Start of Data supplied
-- ==== Sys2Proof/Syntax.lean ====
section
/-! DEFINITION. The happenings and commands of the ZGH6451: one constructor of `Instr` per row of the opcode table, with the
operand types they carry. -/

namespace Sys2Proof

/-- Outlets 0 to 63 (R3, R4). -/
abbrev OutletNo := Fin 64
/-- Modulator inputs 0 to 511 (R4). -/
abbrev InputNo := Fin 512
/-- Input groups of 16 inputs, one clock ball each (R6). -/
abbrev GroupNo := Fin 32
/-- Decimation lanes, 512 in service and 8 spare at first (R103). -/
abbrev LaneNo := Fin 520
/-- Coil pairs 0 to 63, then brake pairs 0 to 3 (R7). -/
abbrev PairNo := Fin 68
/-- Brake pairs (R7). -/
abbrev BrakeNo := Fin 4
/-- Emergency-stop channels (R7). -/
abbrev EstopNo := Fin 2
/-- Load switch channels (R7). -/
abbrev ChanNo := Fin 48
/-- Pulse inputs (R7). -/
abbrev PulseNo := Fin 8
/-- Points of a residual-current curve (R249). -/
abbrev PointNo := Fin 8
/-- Tamper inputs (R175). -/
abbrev TamperNo := Fin 4
/-- Session cores, core 8 the first spare (R434). -/
abbrev CoreNo := Fin 9
/-- Site-line links 1 to 32, numbered here from 0 (R343). -/
abbrev LinkNo := Fin 32
/-- Tone units of the site-line front end (R326). -/
abbrev ToneUnitNo := Fin 10
/-- Contactless aerials (R7). -/
abbrev AerialNo := Fin 64
/-- Host ports: SGMII0, SGMII1, QSPI (R384). -/
abbrev PortNo := Fin 3
/-- The two Ethernet ports (R384). -/
abbrev EthPort := Fin 2
/-- Event sources (R7). -/
abbrev SourceNo := Fin 128
/-- Sectors of the tag memory (R371). -/
abbrev SectorNo := Fin 512
/-- Scratchpads (R438). -/
abbrev PadNo := Fin 16
/-- Masters of the pool (R434). -/
abbrev MasterNo := Fin 16
/-- Lanes of the Hasulin link (R17). -/
abbrev LaneHas := Fin 2
/-- Image types in the order of 0x0906: Fescue, session, Millet, Russet, Spelt (R427). -/
abbrev ImageNo := Fin 5
/-- Temperature sensors in the order of 0x0C08 that can fail (R532). -/
abbrev SensorNo := Fin 7
/-- Periodic jobs (R537). -/
abbrev JobNo := Fin 5

/-- A mailbox command as it is fetched from a ring: what R400 puts in its entry. -/
structure Cmd where
  /-- The port it came from. -/
  port : PortNo
  /-- It stood on the urgent ring. -/
  urgent : Bool
  /-- FLAGS: bit 0 ORDERED, bit 1 BULK, the others reserved. -/
  flags : Byte
  /-- TAG, copied to the response. -/
  tag : BitVec 16
  /-- INDEX, the object. -/
  index : BitVec 16
  /-- The payload, bulk descriptors first (R408). -/
  payload : List Byte
  /-- None for a command from a host. For one that the active module forwards to the standby, which executes it with no
  response, the bytes of its host-to-module buffer (R485). -/
  fwd : Option (List Byte)
deriving DecidableEq, Repr

/-- Filtered pilot states of R240. -/
inductive PilotState where
  | A | B | C | D | E | F
deriving DecidableEq, Repr

/-- Classes of a PWM period (R209). -/
inductive PilotClass where
  | A | B | C | D | E | F | invalid
deriving DecidableEq, Repr

/-- A proximity measurement: the resistance, none for an open input, and the sample taken with the own source off before the
window, in mV (R212, R570). -/
structure ProxRead where
  ohms : Option Nat
  before : Int
deriving DecidableEq, Repr

/-- What the Measured start checks found (R60, R66). -/
inductive StartChecks where
  /-- Every check passed. -/
  | pass
  /-- A check failed on one image: a failed start. -/
  | failed
  /-- A check failed on both slots of an image, or critical configuration is corrupt. -/
  | bothFailed
deriving DecidableEq, Repr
End of Data supplied
Work required >>
What you return must be an exact retyping of the lines above starting at the line with "abbrev ChanNo := Fin 48" and ending at the line with "abbrev SourceNo := Fin 128", and nothing besides.

Answer section >>
abbrev ChanNo := Fin 48
/-- Pulse inputs (R7). -/
abbrev PulseNo := Fin 8
/-- Points of a residual-current curve (R249). -/
abbrev PointNo := Fin 8
/-- Tamper inputs (R175). -/
abbrev TamperNo := Fin 4
/-- Session cores, core 8 the first spare (R434). -/
abbrev CoreNo := Fin 9
/-- Site-line links 1 to 32, numbered here from 0 (R343). -/
abbrev LinkNo := Fin 32
/-- Tone units of the site-line front end (R326). -/
abbrev ToneUnitNo := Fin 10
/-- Contactless aerials (R7). -/
abbrev AerialNo := Fin 64
/-- Host ports: SGMII0, SGMII1, QSPI (R384). -/
abbrev PortNo := Fin 3
/-- The two Ethernet ports (R384). -/
abbrev EthPort := Fin 2
/-- Event sources (R7). -/
abbrev SourceNo := Fin 128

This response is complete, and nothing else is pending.